I learned something very important when I first began teaching high school:  I was not there to teach a curriculum; rather, I was there to teach students – the curriculum was often the excuse.  To those particular students, many of whom had been delt a crappy hand in life, I was to teach them that they had choices.  Maybe these were not the choices they wanted, but they always had choices.  

But then I went to prison.  

And then I saw people leave prison and try to navigate the world we all live in every day.  A world with many, many choices.  

I never really considered how many choices we really have until I saw the contrast, and then I also understood why returning citizens struggle to reintegrate back into society.  In prison, you have very few choices; so when a person is released, the ability to make choices is often painful and often slow.  The longer the time spent, the more exacerbated the problem becomes.  

To be clear, I am not talking about the choice of a career or friends or where to live.  I am taking about problem-solving while on the job; priority-setting, time management and the like.  The sudden need to make so many decisions leaves a person exhausted.  

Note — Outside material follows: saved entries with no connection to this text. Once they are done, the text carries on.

theorem exec_ledgerRecovery_of_autoRun {s : State} (hb : s.bootAt 5 = true) (hs : s.dev.st = .boot)
    (hm : s.mayMove .standby = true) (ha : s.gp .autoRun = 2) : Completes .ledgerRecovery s s.RunsWithNewest := by
  have hf := s.ledgerRecovered_ledgerFrame
  have h5 : s.dev.bootStep = 5 := by
    simp only [State.bootAt, Bool.and_eq_true, decide_eq_true_eq] at hb
    exact hb.1
  have hmove : s.ledgerRecovered.move .standby State.endBoot = s.ledgerRecovered.endBoot :=
    if_pos ((hf.mayMove_of_boot hs (by omega) (show 4 ≤ 6 by omega) .standby).trans hm)
  have ha' : s.ledgerRecovered.gp .autoRun = 2 := by
    unfold State.gp at ha ⊢
    simpa only [hf.gInF] using ha
  exact ⟨_, (exec_ledgerRecovery_of_boot hb hs).trans (congrArg _ hmove), (State.endBoot_runsWithNewest ha').of_gAcc hf.gAcc⟩

/-- Settles O21: the judgement of a write case by case, and the two ways into RUN, each of which takes the newest accepted view and
map. -/
theorem compatWrites : Obligations.CompatWrites :=
  ⟨fun _ w hc => ⟨exec_compat_of_standby hc w, exec_compat_of_not_standby hc w, fun k =>
      ⟨exec_compatMap_of_mapOk hc w k, exec_compatMap_of_not_mapOk hc w k, exec_compatMap_of_not_standby hc w k⟩⟩,
    fun _ _ _ hn hc hs hm => exec_commitTag_runReq_of_mayMove hn hc hs hm,
    fun _ hb hs hm ha => exec_ledgerRecovery_of_autoRun hb hs hm ha⟩

end Sys2Proof.Machine
end

section
/-!
PROOF of O28 (R88): the reset coefficients make each biquad an identity. Operands that agree with their tags predict the residue of
every sum of products, so no stage is refused (R61); the rounded stage then divides 2^24 times the input by 2^24, which leaves no
remainder, and each state stage writes the 0 that stands there.
-/
namespace Sys2Proof.Machine

/-! ### Words that agree with their tags -/

theorem residue3_cast (x : Int) : (residue3 x : Int) = x % 3 := by unfold residue3; omega

@[simp] theorem tag_v (x : Int) : (tag x).v = x := rfl

/-- A word that agrees with its tag is the word a store would write (R60). -/
theorem Tagged.eq_tag_of_ok {x : Tagged} (hx : x.ok = true) : x = tag x.v := by
  obtain ⟨v, t⟩ := x
  have ht : t.val = residue3 v := beq_iff_eq.1 hx
  have hr := residue3_cast v
  simp only [tag, Tagged.mk.injEq, true_and]
  exact Fin.ext (show t.val = residue3 v % 4 by omega)

/-- A stored word is read with the right residue: as an operand it is a plain one (R61). -/
theorem tag_acc (x : Int) : (tag x).acc = accOf x := by
  have hr := residue3_cast x
  have h4 : residue3 x % 4 = residue3 x := by omega
  have h3 : residue3 x % 3 = residue3 x := by omega
  have hb : (residue3 x == 3) = false := by simp; omega
  simp only [Tagged.acc, tag, accOf, h4, h3, hb]

theorem Tagged.acc_of_ok {x : Tagged} (hx : x.ok = true) : x.acc = accOf x.v := by
  calc x.acc = (tag x.v).acc := congrArg Tagged.acc (Tagged.eq_tag_of_ok hx)
    _ = accOf x.v := tag_acc x.v

/-! ### Sums of plain operands predict their residue (R61) -/

@[simp] theorem accOf_v (x : Int) : (accOf x).v = x := rfl

@[simp] theorem accOf_add (x y : Int) : (accOf x).add (accOf y) = accOf (x + y) := by
  have hx := residue3_cast x
  have hy := residue3_cast y
  have hxy := residue3_cast (x + y)
  have hp : (residue3 x + residue3 y) % 3 = residue3 (x + y) := by omega
  simp only [Acc.add, accOf, hp, Bool.or_self]

@[simp] theorem accOf_sub (x y : Int) : (accOf x).sub (accOf y) = accOf (x - y) := by
  have hx := residue3_cast x
  have hy := residue3_cast y
  have hxy := residue3_cast (x - y)
  have hp : (residue3 x + 3 - residue3 y % 3) % 3 = residue3 (x - y) := by omega
  simp only [Acc.sub, accOf, hp, Bool.or_self]

@[simp] theorem accOf_mul (x y : Int) : (accOf x).mul (accOf y) = accOf (x * y) := by
  have hp : (residue3 x * residue3 y) % 3 = residue3 (x * y) := by
    apply Int.ofNat_inj.1
    rw [Int.natCast_emod, Int.natCast_mul, residue3_cast, residue3_cast, residue3_cast]
    exact (Int.mul_emod x y 3).symm
  simp only [Acc.mul, accOf, hp, Bool.or_self]

@[simp] theorem accOf_ok (x : Int) : (accOf x).ok = true := by
  have hr := residue3_cast x
  have hp : residue3 x % 3 = residue3 x := by omega
  simp only [Acc.ok, accOf, hp, Bool.not_false, beq_self_eq_true, Bool.and_self]

/-! ### A stage whose result lies within its bounds -/

theorem clamps_eq_false {x lo hi : Int} (hl : lo ≤ x) (hh : x ≤ hi) : clamps x lo hi = false := by
  simp only [clamps, Bool.or_eq_false_iff, decide_eq_false_iff_not]
  omega

theorem clamp_eq_self {x lo hi : Int} (hl : lo ≤ x) (hh : x ≤ hi) : clamp x lo hi = x := by
  rw [clamp, if_neg (by omega), if_neg (by omega)]

/-- A multiple of the divisor rounds to its factor and leaves no remainder (R53). -/
theorem roundCarry_of_multiple {x lo hi : Int} (hl : lo ≤ x) (hh : x ≤ hi) : roundCarry (F24 * x) 0 F24 lo hi = ⟨x, 0, false⟩ := by
  have hy : roundTo (F24 * x + 0) F24 = x := by simp only [roundTo, F24]; omega
  have hr : F24 * x + 0 - x * F24 = 0 := by simp only [F24]; omega
  simp only [roundCarry, hy, hr, clamps_eq_false hl hh]
  rfl

theorem Cell.rounded_of_multiple {x lo hi : Int} (hl : lo ≤ x) (hh : x ≤ hi) (c : Cell) (s : Fin 16) (put : Cell → Tagged → Tagged → Cell) :
    c.rounded s (accOf (F24 * x)) (tag 0) lo hi put = put c (tag x) (tag 0) := by
  simp [Cell.rounded, roundStage, tag_acc, roundCarry_of_multiple hl hh]

theorem Cell.exact_of_within {x lo hi : Int} (hl : lo ≤ x) (hh : x ≤ hi) (c : Cell) (s : Fin 16) (put : Cell → Tagged → Cell) :
    c.exact s (accOf x) lo hi put = put c (tag x) := by
  simp [Cell.exact, exactStage, clamp_eq_self hl hh, clamps_eq_false hl hh]

/-! ### The three stages of a biquad with its reset coefficients (R87, R88) -/

section Biquad
variable {x : Tagged} (hx : x.ok = true) (c : Cell) (s : Fin 16)
include hx

/-- y takes x, and its remainder register keeps the 0 it holds. -/
theorem Cell.rounded_identity {b0 s1 rem : Tagged} (hb0 : b0 = tag 0x01000000) (hs1 : s1 = tag 0) (hr : rem = tag 0)
    {lo hi : Int} (hl : lo ≤ x.v) (hh : x.v ≤ hi) (put : Cell → Tagged → Tagged → Cell) :
    c.rounded s ((b0.acc.mul x.acc).add s1.acc) rem lo hi put = put c x rem := by
  have hacc : (b0.acc.mul x.acc).add s1.acc = accOf (F24 * x.v) := by
    simp [hb0, hs1, tag_acc, Tagged.acc_of_ok hx, F24]
  rw [hacc, hr, Cell.rounded_of_multiple hl hh, ← Tagged.eq_tag_of_ok hx]

/-- Two products with the coefficient 0, and their difference. -/
theorem zero_products {b a y : Tagged} (hb : b = tag 0) (ha : a = tag 0) (hy : y.ok = true) :
    (b.acc.mul x.acc).sub (a.acc.mul y.acc) = accOf 0 := by
  simp [hb, ha, tag_acc, Tagged.acc_of_ok hx, Tagged.acc_of_ok hy]

/-- The second state takes no part of x or y: it is written with the 0 it holds. -/
theorem Cell.exact_zero_products {b a y z : Tagged} (hb : b = tag 0) (ha : a = tag 0) (hy : y.ok = true) (hz : z = tag 0)
    (put : Cell → Tagged → Cell) : c.exact s ((b.acc.mul x.acc).sub (a.acc.mul y.acc)) s48Lo s48Hi put = put c z := by
  rw [zero_products hx hb ha hy, hz, Cell.exact_of_within (by decide) (by decide)]

/-- The first state takes the second alone: it too is written with the 0 it holds. -/
theorem Cell.exact_zero_products_add {b a y s2 z : Tagged} (hb : b = tag 0) (ha : a = tag 0) (hy : y.ok = true) (hs2 : s2 = tag 0)
    (hz : z = tag 0) (put : Cell → Tagged → Cell) :
    c.exact s (((b.acc.mul x.acc).sub (a.acc.mul y.acc)).add s2.acc) s48Lo s48Hi put = put c z := by
  have hacc : (accOf 0).add s2.acc = accOf 0 := by rw [hs2, tag_acc, accOf_add, Int.add_zero]
  rw [zero_products hx hb ha hy, hacc, hz, Cell.exact_of_within (by decide) (by decide)]

end Biquad

theorem Cell.bq1Stages_identity {c : Cell} (hx : c.pid.ok = true) (hl : v24Lo ≤ c.pid.v) (hh : c.pid.v ≤ v24Hi)
    (hr : c.remBq1 = tag 0) (hs1 : c.bq1s1 = tag 0) (hs2 : c.bq1s2 = tag 0) (hb0 : c.bank[5] = tag 0x01000000)
    (hb1 : c.bank[6] = tag 0) (hb2 : c.bank[7] = tag 0) (ha1 : c.bank[8] = tag 0) (ha2 : c.bank[9] = tag 0) :
    c.bq1Stages = { c with bq1 := c.pid } := by
  unfold Cell.bq1Stages
  dsimp only
  rw [Cell.rounded_identity hx _ _ hb0 hs1 hr hl hh, Cell.exact_zero_products_add hx _ _ hb1 ha1 hx hs2 hs1,
    Cell.exact_zero_products hx _ _ hb2 ha2 hx hs2]

theorem Cell.bq2Stages_identity {c : Cell} (hx : c.bq1.ok = true) (hl : v24Lo ≤ c.bq1.v) (hh : c.bq1.v ≤ v24Hi)
    (hr : c.remBq2 = tag 0) (hs1 : c.bq2s1 = tag 0) (hs2 : c.bq2s2 = tag 0) (hb0 : c.bank[10] = tag 0x01000000)
    (hb1 : c.bank[11] = tag 0) (hb2 : c.bank[12] = tag 0) (ha1 : c.bank[13] = tag 0) (ha2 : c.bank[14] = tag 0) :
    c.bq2Stages = { c with bq2 := c.bq1 } := by
  unfold Cell.bq2Stages
  dsimp only
  rw [Cell.rounded_identity hx _ _ hb0 hs1 hr hl hh, Cell.exact_zero_products_add hx _ _ hb1 ha1 hx hs2 hs1,
    Cell.exact_zero_products hx _ _ hb2 ha2 hx hs2]

/-! ### The reset words -/

theorem State.reset_cell (h : HalfId) (c : CtxId) : (State.reset.half h).cell[c] = Cell.boot := by
  cases h <;> exact Vector.getElem_replicate ..

/-- The biquad words of a bank after reset (R107). -/
theorem bankReset_biquads :
    bankReset[5] = tag 0x01000000 ∧ bankReset[6] = tag 0 ∧ bankReset[7] = tag 0 ∧ bankReset[8] = tag 0 ∧ bankReset[9] = tag 0 ∧
    bankReset[10] = tag 0x01000000 ∧ bankReset[11] = tag 0 ∧ bankReset[12] = tag 0 ∧ bankReset[13] = tag 0 ∧
    bankReset[14] = tag 0 := by decide

/-- Settles O28: both banks of every cell hold the reset words, and with them each biquad's three stages write x, 0 and 0. -/
theorem biquadIdentity : Obligations.BiquadIdentity := by
  refine ⟨fun h c v hv => ?_, fun c => Cell.bq1Stages_identity, fun c => Cell.bq2Stages_identity⟩
  have hv' : v = bankReset := by
    rw [State.reset_cell] at hv
    exact hv.elim id id
  exact hv' ▸ bankReset_biquads

end Sys2Proof.Machine
end

section
/-!
PROOF of O26 (R122): the short-pulse rule clips the deficit, and the width with the clipped deficit decides alone between a full, a
stretched and a skipped request. A constant-on-time start request then issues what the rule answers.
-/
namespace Sys2Proof.Machine

/-! ### The rule in two steps: the clip, then the three cases of the width (R122) -/

/-- The deficit clipped to 4 m on either side. -/
def clippedDeficit (d : Int) (m : Nat) : Int := if 4 * m < d then 4 * m else if d < -(4 * m) then -(4 * m) else d

/-- What the rule makes of an effective width w_eff; `clip` only passes through. -/
def shortOf (e : Int) (m : Nat) (clip : Option Int) : Short :=
  if e ≥ m then
    if e > 16777215 then ⟨16777215, e - 16777215, clip, false, false⟩ else ⟨e.toNat, 0, clip, false, false⟩
  else if 2 * e ≥ m then ⟨m, e - m, clip, true, false⟩
  else ⟨0, e, clip, false, true⟩

@[simp] theorem shortOf_clip (e : Int) (m : Nat) (clip : Option Int) : (shortOf e m clip).clip = clip := by
  unfold shortOf
  split
  · split <;> rfl
  · split <;> rfl

theorem shortRule_eq_shortOf (w : Nat) (d : Int) (m : Nat) :
    shortRule w d m = shortOf (w + clippedDeficit d m) m (if clippedDeficit d m = d then none else some (d - clippedDeficit d m)) := by
  unfold shortRule clippedDeficit
  by_cases hi : 4 * (m : Int) < d
  · simp only [gt_iff_lt, hi, if_true, if_neg (show ¬ 4 * (m : Int) = d by omega)]; rfl
  · by_cases lo : d < -(4 * (m : Int))
    · simp only [gt_iff_lt, hi, lo, if_true, if_false, if_neg (show ¬ -(4 * (m : Int)) = d by omega), Int.sub_neg]; rfl
    · simp only [gt_iff_lt, hi, lo, if_true, if_false]; rfl

theorem shortRule_clip_eq_none_iff {w : Nat} {d : Int} {m : Nat} : (shortRule w d m).clip = none ↔ clippedDeficit d m = d := by
  rw [shortRule_eq_shortOf, shortOf_clip]
  by_cases h : clippedDeficit d m = d
  · rw [if_pos h]
    exact ⟨fun _ => h, fun _ => rfl⟩
  · rw [if_neg h]
    exact ⟨fun hs => absurd hs (Option.some_ne_none _), fun hd => absurd hd h⟩

section Cases
variable {w m : Nat} {d : Int}

/-- A full request carries what exceeds the widest pulse. -/
theorem shortRule_of_min_le (h : (m : Int) ≤ w + clippedDeficit d m) :
    (shortRule w d m).skipped = false ∧ (shortRule w d m).width = (min (w + clippedDeficit d m) 16777215).toNat ∧
      (shortRule w d m).deficit = max 0 (w + clippedDeficit d m - 16777215) := by
  rw [shortRule_eq_shortOf, shortOf, if_pos h]
  by_cases hw : w + clippedDeficit d m > 16777215
  · rw [if_pos hw, Int.min_eq_right (by omega), Int.max_eq_right (by omega)]
    exact ⟨rfl, rfl, rfl⟩
  · rw [if_neg hw, Int.min_eq_left (by omega), Int.max_eq_left (by omega)]
    exact ⟨rfl, rfl, rfl⟩

/-- A stretched request takes what it adds off the next pulse. -/
theorem shortRule_of_half_min_le (h : w + clippedDeficit d m < m) (h2 : (m : Int) ≤ 2 * (w + clippedDeficit d m)) :
    (shortRule w d m).skipped = false ∧ (shortRule w d m).width = m ∧
      (shortRule w d m).deficit = w + clippedDeficit d m - m := by
  rw [shortRule_eq_shortOf, shortOf, if_neg (Int.not_le.2 h), if_pos h2]
  exact ⟨rfl, rfl, rfl⟩

/-- A skipped request carries all of its width. -/
theorem shortRule_of_lt_half_min (h : w + clippedDeficit d m < m) (h2 : 2 * (w + clippedDeficit d m) < m) :
    (shortRule w d m).skipped = true ∧ (shortRule w d m).deficit = w + clippedDeficit d m := by
  rw [shortRule_eq_shortOf, shortOf, if_neg (Int.not_le.2 h), if_neg (Int.not_le.2 h2)]
  exact ⟨rfl, rfl⟩

end Cases

/-! ### What a constant-on-time start request does with the rule's answer (R116, R118, R122) -/

section Start
variable (i : InnerIn) (c : CtxId) (base : Nat) (x : Half) (p : PhaseId)

/-- The instant S of the request, in edge steps (R118). -/
def startInstant : Nat := 32 * (presentAt base i.bound p + 2)

/-- The phase after the request's reload (R125). -/
def startReload : HPhase := { x.ph[p] with act := x.ph[p].pendAt p i.commits (presentAt base i.bound p) }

This is why transitional employment, housing and environments is so important – people need time to adjust to all the decisions which are now required.  People need time to process the impact of decisions, but this also hard when everything is urgent in order to successfully establish themselves in society once again. 

In the end, a community of empathetic and sympathetic people are required to give the permission for grace, permission to be tired, permission to feel overwhelmed.  It gets easier with time – a lesson for all of us.